[Stored dataset items]
= Beginning of Section =
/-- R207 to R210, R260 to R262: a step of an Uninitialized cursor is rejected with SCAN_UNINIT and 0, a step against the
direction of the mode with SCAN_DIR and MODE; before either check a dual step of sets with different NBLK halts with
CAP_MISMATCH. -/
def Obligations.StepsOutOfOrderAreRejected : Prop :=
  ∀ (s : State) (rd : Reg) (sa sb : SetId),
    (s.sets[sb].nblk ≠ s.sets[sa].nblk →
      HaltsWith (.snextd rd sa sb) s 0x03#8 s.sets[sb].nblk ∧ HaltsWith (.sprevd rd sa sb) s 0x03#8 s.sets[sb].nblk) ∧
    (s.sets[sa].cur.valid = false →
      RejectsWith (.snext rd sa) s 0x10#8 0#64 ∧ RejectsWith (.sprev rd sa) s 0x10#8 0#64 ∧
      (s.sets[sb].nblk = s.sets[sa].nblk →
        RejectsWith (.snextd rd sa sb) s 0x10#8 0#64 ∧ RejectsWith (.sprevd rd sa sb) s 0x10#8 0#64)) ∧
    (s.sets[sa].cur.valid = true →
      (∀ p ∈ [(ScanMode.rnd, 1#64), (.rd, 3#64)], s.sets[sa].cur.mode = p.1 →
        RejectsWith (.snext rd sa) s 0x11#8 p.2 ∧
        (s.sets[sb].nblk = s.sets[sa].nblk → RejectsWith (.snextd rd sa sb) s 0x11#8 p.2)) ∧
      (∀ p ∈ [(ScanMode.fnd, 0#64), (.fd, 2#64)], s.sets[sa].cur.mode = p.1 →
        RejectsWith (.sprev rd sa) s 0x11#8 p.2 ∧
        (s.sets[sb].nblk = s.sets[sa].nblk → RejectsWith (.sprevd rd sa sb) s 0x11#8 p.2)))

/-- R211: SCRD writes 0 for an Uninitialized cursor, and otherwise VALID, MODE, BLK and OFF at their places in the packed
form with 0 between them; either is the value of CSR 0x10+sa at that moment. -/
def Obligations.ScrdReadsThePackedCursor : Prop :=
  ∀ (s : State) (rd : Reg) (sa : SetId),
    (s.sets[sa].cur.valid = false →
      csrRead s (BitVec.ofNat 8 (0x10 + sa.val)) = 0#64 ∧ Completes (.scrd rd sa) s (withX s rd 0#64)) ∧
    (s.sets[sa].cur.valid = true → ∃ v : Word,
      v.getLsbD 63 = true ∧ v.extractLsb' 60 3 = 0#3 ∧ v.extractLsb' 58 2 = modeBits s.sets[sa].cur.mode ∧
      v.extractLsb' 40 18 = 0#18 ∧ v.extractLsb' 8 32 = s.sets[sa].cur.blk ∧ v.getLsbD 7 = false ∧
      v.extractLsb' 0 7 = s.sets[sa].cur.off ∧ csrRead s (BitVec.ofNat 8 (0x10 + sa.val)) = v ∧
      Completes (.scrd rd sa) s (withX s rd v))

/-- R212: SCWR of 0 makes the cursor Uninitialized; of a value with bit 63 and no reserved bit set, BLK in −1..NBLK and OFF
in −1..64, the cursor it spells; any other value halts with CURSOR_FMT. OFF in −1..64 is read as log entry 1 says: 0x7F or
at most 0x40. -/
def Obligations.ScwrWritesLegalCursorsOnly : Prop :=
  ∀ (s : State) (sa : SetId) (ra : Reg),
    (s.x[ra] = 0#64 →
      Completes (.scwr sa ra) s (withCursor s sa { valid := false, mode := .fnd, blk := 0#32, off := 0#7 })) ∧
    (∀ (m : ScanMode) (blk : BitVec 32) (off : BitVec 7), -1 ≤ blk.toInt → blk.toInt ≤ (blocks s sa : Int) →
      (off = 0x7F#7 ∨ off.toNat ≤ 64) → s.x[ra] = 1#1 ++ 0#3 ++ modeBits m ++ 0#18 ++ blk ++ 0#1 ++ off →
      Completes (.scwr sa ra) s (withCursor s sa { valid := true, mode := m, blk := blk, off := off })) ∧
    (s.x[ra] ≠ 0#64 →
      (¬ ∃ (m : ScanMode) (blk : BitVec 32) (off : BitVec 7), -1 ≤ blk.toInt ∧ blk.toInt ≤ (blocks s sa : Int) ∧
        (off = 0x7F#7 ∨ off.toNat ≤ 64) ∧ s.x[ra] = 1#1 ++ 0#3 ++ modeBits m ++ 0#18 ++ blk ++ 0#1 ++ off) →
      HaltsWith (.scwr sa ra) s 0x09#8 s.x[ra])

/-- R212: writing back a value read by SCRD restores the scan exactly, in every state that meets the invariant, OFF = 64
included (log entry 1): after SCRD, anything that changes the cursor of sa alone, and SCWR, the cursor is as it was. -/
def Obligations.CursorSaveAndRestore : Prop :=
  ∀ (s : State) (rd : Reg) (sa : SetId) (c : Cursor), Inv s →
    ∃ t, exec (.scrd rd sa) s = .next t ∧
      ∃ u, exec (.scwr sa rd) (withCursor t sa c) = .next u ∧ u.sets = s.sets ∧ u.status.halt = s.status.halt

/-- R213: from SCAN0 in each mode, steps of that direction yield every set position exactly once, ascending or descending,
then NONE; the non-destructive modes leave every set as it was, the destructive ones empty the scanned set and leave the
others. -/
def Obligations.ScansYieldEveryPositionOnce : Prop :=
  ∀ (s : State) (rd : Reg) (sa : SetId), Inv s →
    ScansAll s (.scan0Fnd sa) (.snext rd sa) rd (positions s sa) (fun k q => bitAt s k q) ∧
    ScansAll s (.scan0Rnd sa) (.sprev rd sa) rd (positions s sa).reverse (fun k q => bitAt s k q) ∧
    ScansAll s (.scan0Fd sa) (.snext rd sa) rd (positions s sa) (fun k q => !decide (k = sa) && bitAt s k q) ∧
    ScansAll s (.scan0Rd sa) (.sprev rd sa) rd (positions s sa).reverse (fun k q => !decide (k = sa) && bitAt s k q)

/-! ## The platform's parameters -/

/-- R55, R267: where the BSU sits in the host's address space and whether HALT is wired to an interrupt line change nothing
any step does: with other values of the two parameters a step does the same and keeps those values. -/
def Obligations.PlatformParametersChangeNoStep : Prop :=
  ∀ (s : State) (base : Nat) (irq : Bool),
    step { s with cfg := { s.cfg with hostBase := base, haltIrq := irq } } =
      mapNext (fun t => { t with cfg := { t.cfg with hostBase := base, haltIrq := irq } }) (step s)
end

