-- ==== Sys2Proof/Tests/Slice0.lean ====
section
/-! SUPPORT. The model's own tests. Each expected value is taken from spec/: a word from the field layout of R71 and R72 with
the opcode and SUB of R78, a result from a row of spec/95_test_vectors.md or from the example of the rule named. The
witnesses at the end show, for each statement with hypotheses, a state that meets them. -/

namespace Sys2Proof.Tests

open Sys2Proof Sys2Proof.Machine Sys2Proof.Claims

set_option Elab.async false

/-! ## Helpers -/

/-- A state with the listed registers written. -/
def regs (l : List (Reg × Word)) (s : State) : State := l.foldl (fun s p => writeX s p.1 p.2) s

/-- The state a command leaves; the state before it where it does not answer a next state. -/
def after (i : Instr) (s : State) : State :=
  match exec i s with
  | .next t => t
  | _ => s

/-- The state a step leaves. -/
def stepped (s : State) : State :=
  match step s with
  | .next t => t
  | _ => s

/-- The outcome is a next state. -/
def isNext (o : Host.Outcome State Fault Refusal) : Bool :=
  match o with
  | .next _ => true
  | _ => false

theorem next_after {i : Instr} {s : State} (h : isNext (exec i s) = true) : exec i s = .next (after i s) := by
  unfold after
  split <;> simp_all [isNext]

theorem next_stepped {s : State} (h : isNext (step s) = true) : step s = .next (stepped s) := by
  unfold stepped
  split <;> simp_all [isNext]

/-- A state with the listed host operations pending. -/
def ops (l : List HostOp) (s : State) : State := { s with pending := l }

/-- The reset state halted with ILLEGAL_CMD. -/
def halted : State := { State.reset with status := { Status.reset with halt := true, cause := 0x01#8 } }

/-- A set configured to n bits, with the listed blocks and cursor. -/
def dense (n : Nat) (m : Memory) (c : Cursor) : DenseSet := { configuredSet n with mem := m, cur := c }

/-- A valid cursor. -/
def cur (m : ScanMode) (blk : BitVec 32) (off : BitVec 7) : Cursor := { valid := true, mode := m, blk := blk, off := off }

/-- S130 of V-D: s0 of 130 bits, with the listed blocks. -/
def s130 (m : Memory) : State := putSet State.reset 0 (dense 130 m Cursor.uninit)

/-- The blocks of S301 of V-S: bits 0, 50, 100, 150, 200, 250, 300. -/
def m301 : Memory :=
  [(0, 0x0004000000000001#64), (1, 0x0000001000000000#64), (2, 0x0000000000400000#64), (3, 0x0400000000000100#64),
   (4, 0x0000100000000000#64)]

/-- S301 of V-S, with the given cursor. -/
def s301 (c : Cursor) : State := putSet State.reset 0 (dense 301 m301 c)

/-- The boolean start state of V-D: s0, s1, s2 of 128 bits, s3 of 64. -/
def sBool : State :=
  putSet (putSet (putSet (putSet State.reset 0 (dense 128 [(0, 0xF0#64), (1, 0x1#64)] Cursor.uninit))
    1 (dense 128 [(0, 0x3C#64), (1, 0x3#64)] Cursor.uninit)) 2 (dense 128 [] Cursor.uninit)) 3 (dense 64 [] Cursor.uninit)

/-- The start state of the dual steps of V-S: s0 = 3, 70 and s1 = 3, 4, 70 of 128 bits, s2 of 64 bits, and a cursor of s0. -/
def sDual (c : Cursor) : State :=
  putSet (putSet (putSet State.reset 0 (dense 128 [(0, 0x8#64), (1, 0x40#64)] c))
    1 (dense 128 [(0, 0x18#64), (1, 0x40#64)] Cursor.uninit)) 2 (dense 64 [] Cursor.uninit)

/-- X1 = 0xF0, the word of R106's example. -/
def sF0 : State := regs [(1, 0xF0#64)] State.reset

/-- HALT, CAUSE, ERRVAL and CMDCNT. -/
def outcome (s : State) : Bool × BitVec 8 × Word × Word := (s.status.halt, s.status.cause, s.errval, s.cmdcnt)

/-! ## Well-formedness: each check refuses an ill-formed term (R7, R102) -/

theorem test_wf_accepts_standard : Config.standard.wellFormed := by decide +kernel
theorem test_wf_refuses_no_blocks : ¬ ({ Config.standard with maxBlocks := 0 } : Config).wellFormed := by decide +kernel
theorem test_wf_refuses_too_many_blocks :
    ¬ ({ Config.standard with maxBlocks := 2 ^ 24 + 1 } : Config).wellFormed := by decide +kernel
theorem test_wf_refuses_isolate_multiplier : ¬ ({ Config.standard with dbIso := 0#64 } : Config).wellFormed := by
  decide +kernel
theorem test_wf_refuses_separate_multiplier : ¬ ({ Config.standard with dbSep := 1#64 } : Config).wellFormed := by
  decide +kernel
= End of Section =
### [Exercise directions]
Among the lines above, find those with the string "BitVec" and copy them.

### [Task output]
      csrRead s (BitVec.ofNat 8 (0x10 + sa.val)) = 0#64 ∧ Completes (.scrd rd sa) s (withX s rd 0#64)) ∧
      v.extractLsb' 0 7 = s.sets[sa].cur.off ∧ csrRead s (BitVec.ofNat 8 (0x10 + sa.val)) = v ∧
    (∀ (m : ScanMode) (blk : BitVec 32) (off : BitVec 7), -1 ≤ blk.toInt → blk.toInt ≤ (blocks s sa : Int) →
      (¬ ∃ (m : ScanMode) (blk : BitVec 32) (off : BitVec 7), -1 ≤ blk.toInt ∧ blk.toInt ≤ (blocks s sa : Int) ∧
def cur (m : ScanMode) (blk : BitVec 32) (off : BitVec 7) : Cursor := { valid := true, mode := m, blk := blk, off := off }
def outcome (s : State) : Bool × BitVec 8 × Word × Word := (s.status.halt, s.status.cause, s.errval, s.cmdcnt)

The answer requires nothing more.